Inner Conviction Over Consensus Approval
Books Teaching This Pattern
Evidence

Werner Götz · What I Never Expected
Werner, Götz W. · 2 highlights
“Someone took almost their entire life to finally start living their life. Tragic. But fortunately, they eventually found the courage and strength to embrace it. The most important thing: at least he had the experience of evidence. For him, it was always evident: medicine is his field! In other people, sometimes the sense for evidence is almost completely buried. Or they have never experienced it. Because although every person has the ability to a greater or lesser extent, experiences of evidence are not the same for everyone. You can become more sensitive to them, you can become receptive to experiences of evidence. The only question is, how do you do that?”
“Because in everything we do: What is important about it? The future! And not the prolongation of what has already been experienced. Only a bureaucrat acts from the past. The entrepreneurially disposed person always starts anew. He acts on the basis of today and what he anticipates from the future—strengthened by the skills he has developed in the past. With empiricism one grasps the past, with evidence one copes with the future. We move through the world, have our experiences, and derive some insight from them. One tries to ensure this insight, then feels secure and moves on. The path leads to a new encounter, one discovers an interest in the matter and then has an intuition.

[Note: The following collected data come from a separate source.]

-- ==== Sys2Proof/Machine/Codes.lean ====
section
/-! DEFINITION. The numeric codes of Table 10-17 and of the layouts of 10.8. -/

namespace Sys2Proof.Machine

/-- Bay codes. -/
def bayCode : Bay → Byte
  | .A => 0
  | .B => 1

/-- The bay a code names (R14, R164). -/
def bayOfCode (c : Byte) : Option Bay := if c = 0 then some .A else if c = 1 then some .B else none

/-- Target codes. -/
def targetCode : Target → Byte
  | .latchA => 0
  | .latchB => 1
  | .storage => 2

/-- The target a code names (R52, R164). -/
def targetOfCode (c : Byte) : Option Target :=
  if c = 0 then some .latchA else if c = 1 then some .latchB else if c = 2 then some .storage else none

/-- Feed kind codes. -/
def feedCode : FeedKind → Byte
  | .dc => 0
  | .bayA => 1
  | .bayB => 2
  | .reservoir => 3

/-- A takeover source, 0xFF for none (Tables 10-8, 10-10). -/
def takeoverCode : Option FeedKind → Byte
  | none => 0xFF
  | some f => feedCode f

/-- Fault reason codes. -/
def reasonCode : FaultReason → Byte
  | .link => 1
  | .ident => 2
  | .thermal => 3
  | .pack => 4
  | .latch => 5

/-- Bay state codes. -/
def bayStateCode : BayState → Byte
  | .empty => 0
  | .seated _ => 1
  | .standby => 2
  | .feeding _ => 3
  | .releaseWait _ => 4
  | .opened _ => 5
  | .fault _ => 6

/-- Sub-state codes, 0 outside RELEASE_WAIT. -/
def subStateCode : BayState → Byte
  | .releaseWait r =>
    match r.sub with
    | .held => 1
    | .transfer _ => 2
    | .unlatching _ => 3
  | _ => 0

/-- The code of the reason of a FAULT, 0 outside FAULT. -/
def stateReasonCode : BayState → Byte
  | .fault r => reasonCode r
  | _ => 0

/-- A former state as a bay state code. -/
def formerCode : FormerState → Byte
  | .seated => 1
  | .standby => 2
  | .feeding => 3
  | .fault _ => 6

/-- A former state's fault reason. -/
def formerReasonCode : FormerState → Byte
  | .fault r => reasonCode r
  | _ => 0

/-- A bay's state byte and its sub-state or fault reason byte, as DROP records carry them (Table 10-15). -/
def bayPair (s : BayState) : List Byte :=
  [bayStateCode s, match s with | .fault r => reasonCode r | st => subStateCode st]

/-- Standing fault bits (Table 10-10). -/
def faultSetBits (f : FaultSet) : Byte := BitVec.ofNat 8 (packBits [f.link, f.thermal, f.pack])

/-- Release origin codes. -/
def originCode : Origin → Byte
  | .button => 1
  | .software _ => 2

/-- The slot index of a software origin. A button's release has none: for it the byte is written 0, in the record bodies of SWAP and RELEASE_REFUSED and in the energy page's bay block. The spec gives the byte no value there (Tables 9-4 and 10-15), so 0 is the model's choice (DESIGN CHOICE, unsafe, log entry 39 for the records, log entry 15 for the page). -/
def originSlot : Origin → Byte
  | .button => 0
  | .software s => BitVec.ofNat 8 s.val

/-- Holdover codes. -/
def holdoverCode : Option Holdover → Byte
  | none => 0
  | some h => if h.planned then 1 else 2

/-- Switchover purpose codes (Table 10-9). -/
def purposeCode : Purpose → Byte
  | .takeover => 0
  | .faultMove => 1
  | .changeover => 2

/-- Last plan result codes. -/
def planCode : PlanResult → Byte
  | .none => 0
  | .pass => 1
  | .failPower => 2
  | .failEnergy => 3

/-- Feed preference codes. -/
def preferenceCode : Preference → Byte
  | .bayAFirst => 0
  | .bayBFirst => 1
  | .higherCharge => 2

/-- The preference of a clamped code (R49). -/
def preferenceOfCode (c : Nat) : Preference :=
  if c = 0 then .bayAFirst else if c = 1 then .bayBFirst else .higherCharge

/-- Pending move bits (Table 10-9). -/
def moveBits (m : MoveSet) : Byte := BitVec.ofNat 8 (packBits [m.faulted, m.lowCharge])

/-- Shutdown cause bits. -/
def shutdownBits (c : ShutdownCauses) : Byte := BitVec.ofNat 8 (packBits [c.faulted, c.lowCharge, c.exhausted])

/-- Holder codes. -/
def holderCode : Holder → Byte
  | .motion => 0
  | .energy => 1
  | .software => 2

/-- Acknowledgement outcome codes. -/
def outcomeCode : AckOutcome → Byte
  | .none => 0
  | .pending => 1
  | .acked => 2
  | .notAcked => 3

/-- Pass cause bits. -/
def causeBits (c : PassCauses) : Byte := BitVec.ofNat 8 (packBits [c.periodic, c.feed, c.hold, c.light, c.emergency])

/-- Input condition bits. -/
def conditionBits (c : InputConditions) : Byte := BitVec.ofNat 8 (packBits [c.powerLost, c.thermLost, c.linkLost])

/-- Ambient state codes. -/
def ambientCode : AmbientState → Byte
  | .none => 0
  | .valid => 1
  | .stale => 2

/-- Application mode codes. -/
def appModeCode : AppMode → Byte
  | .frame _ => 0
  | .freeRun _ => 1

/-- Light mode codes. -/
def lightModeCode : LightMode → Byte
  | .auto => 0
  | .manual => 1

/-- Motion state codes. -/
def motionCode : MotionState → Byte
  | .normal => 0
  | .falling _ => 1
  | .impactDrop _ _ => 2
  | .impactShock _ _ => 2
  | .settle _ => 3
  | .sensorLost => 4

/-- Return state codes, motion state codes of NORMAL and SETTLE. -/
def returnCode : ReturnState → Byte
  | .normal => 0
  | .settle => 3

/-- Impact cause, 0xFF outside IMPACT (Table 10-12). -/
def impactCauseCode : MotionState → Byte
  | .impactDrop _ _ => 0
  | .impactShock _ _ => 1
  | _ => 0xFF

/-- Return state, 0xFF when absent (Table 10-12). -/
def returnStateCode : MotionState → Byte
  | .impactShock r _ => returnCode r
  | _ => 0xFF

/-- Sensor health codes. -/
def healthCode : Health → Byte
  | .none => 0
  | .valid => 1
  | .lost => 2

/-- Orientation and axis codes. -/
def orientationCode : Orientation → Byte
  | .unknown => 0
  | .plusX => 1
  | .minusX => 2
  | .plusY => 3
  | .minusY => 4
  | .plusZ => 5
  | .minusZ => 6

/-- Trace status codes. -/
def traceStatusCode : TraceStatus → Byte
  | .captured => 1
  | .shared => 2
  | .traceBusy => 3
  | .off => 4

/-- Holds placed bits (Table 10-15). -/
def holdsPlacedBits (h : HoldsPlaced) : Byte := BitVec.ofNat 8 (packBits [h.latchA, h.latchB, h.storage])

/-- Trace state codes (Table 10-16). -/
def traceStateCode : TraceState → Byte
  | .free => 0
  | .filling => 1
  | .ready => 2

/-- Trace end cause codes (Table 10-16). -/
def endCauseCode : EndCause → Byte
  | .none => 0
  | .complete => 1
  | .sensorLost => 2

/-- Monitor event kind codes. -/
def eventCode : EventKind → Byte
  | .fall => 0
  | .drop => 1
  | .shock => 2
  | .swap => 3
  | .releaseRefused => 4
  | .feedLost => 5
  | .holdoverExhausted => 6
  | .passDeficit => 7
  | .passCapped => 8
  | .passAmbient => 9
  | .panelHot => 10
  | .packHot => 11
  | .incident => 12
  | .logMissed => 13

/-- The event kind of a clamped code (R138). -/
def eventOfCode : Nat → EventKind
  | 0 => .fall
  | 1 => .drop
  | 2 => .shock
  | 3 => .swap
  | 4 => .releaseRefused
  | 5 => .feedLost
  | 6 => .holdoverExhausted
  | 7 => .passDeficit
  | 8 => .passCapped
  | 9 => .passAmbient
  | 10 => .panelHot
  | 11 => .packHot
  | 12 => .incident
  | _ => .logMissed

/-- Freeze group codes. -/
def groupCode : FreezeGroup → Nat
  | .none => 0
  | .g1 => 1
  | .g2 => 2

/-- The freeze group of a clamped code (R138). -/
def groupOfCode (c : Nat) : FreezeGroup := if c = 0 then .none else if c = 1 then .g1 else .g2

/-- Indicator codes (Table 10-10). -/
def indicatorCode : Indicator → Byte
  | .off => 0
  | .greenSteady => 1
  | .greenBlinking => 2
  | .amber => 3
  | .redSteady => 4
  | .redBlinking => 5

/-- Charger assignment on the energy page: 0 none, 1 A, 2 B (Table 10-9). -/
def assignmentCode : Option Bay → Byte
  | none => 0
  | some .A => 1
  | some .B => 2

/-- Result codes (Table 10-4). -/
inductive ResultCode where
  | ok | unknownRequest | badArgument | busy | nothingToRelease | noTakeover | holdTimeout
  | latchStuck | cancelled | superseded | tableFull | noSuchHold | aborted
  deriving DecidableEq, Repr

/-- The numbers of Table 10-4. -/
def resultCode : ResultCode → Nat
  | .ok => 0
  | .unknownRequest => 1
  | .badArgument => 2
  | .busy => 3
  | .nothingToRelease => 4
  | .noTakeover => 5
  | .holdTimeout => 6
  | .latchStuck => 7
  | .cancelled => 8
  | .superseded => 9
  | .tableFull => 10
  | .noSuchHold => 11
  | .aborted => 12

end Sys2Proof.Machine
end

This intuition tells you: Now you must continue here! That is not an empirical experience; that is an experience of evidence. The evidence gives me insight. One does not act from experience, but from insight. Perhaps you are not in love yet, but you meet the other person and say: This has something to do with me. From the evidence comes insight. Everyone says it can’t be done, but you feel that maybe it could. It is an inner conviction of doing the right thing.”